PROBLEM DESCRIPTION: Your answer must hold only the lines below from the line containing "def rm (p : Fin" through the line containing "def frameLine (type", each reproduced exactly.
[Start of section]
-- ==== Sys2Proof/Tests/Slice0.lean ====
section
/-! SUPPORT. Tests/Slice0.lean: small tests of one step, ill-formed terms, and states that meet the hypotheses of each
statement. -/

namespace Sys2Proof.Tests
open Sys2Proof Sys2Proof.Machine

-- One theorem after the other, so that the checks wait for no more than one thread.
set_option Elab.async false

/-- A port of the test Plan. -/
def tPort (cls role : Nat) : PortPlan := ⟨true, cls, role, 0x34, 5000, 48000, 5000, 100, 0, 0, 0, 10⟩

/-- A Plan with three ports, six slots, a battery and one program. -/
def tPlan (flags : Nat) : Plan :=
  { planId := 1, planRev := 1, fmtMinor := 0, schema := 1, flags := flags,
    ports := [tPort 1 0, tPort 1 2, tPort 2 1], gangs := [], trip := [], budget := List.replicate 9 ⟨false, 0, 3000⟩,
    timers := [], twowire := [⟨0, 0x20, 0x7F, false, 0x100⟩],
    programs := [⟨0, 0, [1, 2, 3, 4], [], crc32c [1, 2, 3, 4]⟩],
    hearth := [0, 48, 54, 56].map fun m => ⟨m, 0, [100, 100, 100], [100, 100, 100], 10, 0, 900, 1000⟩,
    slots := List.replicate 6 ⟨true, 500, 200⟩, pantry := some ⟨10, 2000, 0, 10⟩, ranges := [],
    settings := [⟨1, 2, 0, 8, 0x20044, 0, 0, 255⟩] }

/-- A state after boot complete, long after reset, in single-chip mode (flags 0) or in pair mode (flags 1); its registers
hold 0, so that the tests are cheap to evaluate. -/
def up (flags : Nat) : State :=
  { State.reset with
    now := 1000000000000, clk := { State.reset.clk with phase := .run }, plan := some (tPlan flags), regs := [],
    rooms := Vector.replicate 48 { Room.reset 0 with regs := [] },
    lands := Vector.replicate 6 { Landing.reset with regs := [] },
    wings := Vector.replicate 2 { Wing.reset with regs := [] } }
/-- Registers of the Hall set, and then other parts of the state. -/
def hl (flags : Nat) (l : List (Field × Nat)) (f : State → State := id) : State :=
  f (l.foldl (fun s x => s.put x.1 x.2) (up flags))
/-- Registers of a Room set, and then other parts of that Room. -/
def rm (p : Fin 48) (l : List (Field × Nat)) (f : Room → Room := id) (s : State := up 0) : State :=
  s.onRoom p fun r => f (l.foldl (fun r x => r.put x.1 x.2) r)
/-- Registers of a Landing set, and then other parts of it. -/
def ld (b : Fin 6) (l : List (Field × Nat)) (f : Landing → Landing := id) (s : State := up 0) : State :=
  s.onLand b fun r => f (l.foldl (fun r x => r.put x.1 x.2) r)
/-- What a frame or a record puts on its line. -/
def frameLine (type seq : Nat) (payload : List Byte) : List Byte := wire (frameBytes type seq payload)
def burstLine (type : Nat) (c : StairRec) : List (BitVec 10) := (laneSymbols (burst (recordBytes type c)) false).1
/-- A line of a frame is read as the frame whose bytes pass the checks (Laws/Wire.lean). -/
theorem typed_frameLine (type seq : Nat) (payload : List Byte) (f : Frame) (n : Nat)
    (hl : (frameBytes type seq payload).length = n + 10) (hn : u16 (frameBytes type seq payload) 4 = n)
    (ht : u8 (frameBytes type seq payload) 0 = type)
    (hf : (⟨(frameBytes type seq payload).getD 1 0, BitVec.ofNat 16 (u16 (frameBytes type seq payload) 2),
      bslice (frameBytes type seq payload) 6 n⟩ : Frame) = f) :
    typed (frameLine type seq payload) type = some f := by
  have hc := crc_frameBytes type seq payload _ rfl
  unfold typed frameLine
  rw [readFrame_wire (by simp [frameBytes, frameBody]), hn, if_pos (by simpa using ⟨hl, hc⟩), ht, hf]
  simp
[End of section]
TASK RESPONSE:
def rm (p : Fin 48) (l : List (Field × Nat)) (f : Room → Room := id) (s : State := up 0) : State :=
  s.onRoom p fun r => f (l.foldl (fun r x => r.put x.1 x.2) r)
/-- Registers of a Landing set, and then other parts of it. -/
def ld (b : Fin 6) (l : List (Field × Nat)) (f : Landing → Landing := id) (s : State := up 0) : State :=
  s.onLand b fun r => f (l.foldl (fun r x => r.put x.1 x.2) r)
/-- What a frame or a record puts on its line. -/
def frameLine (type seq : Nat) (payload : List Byte) : List Byte := wire (frameBytes type seq payload)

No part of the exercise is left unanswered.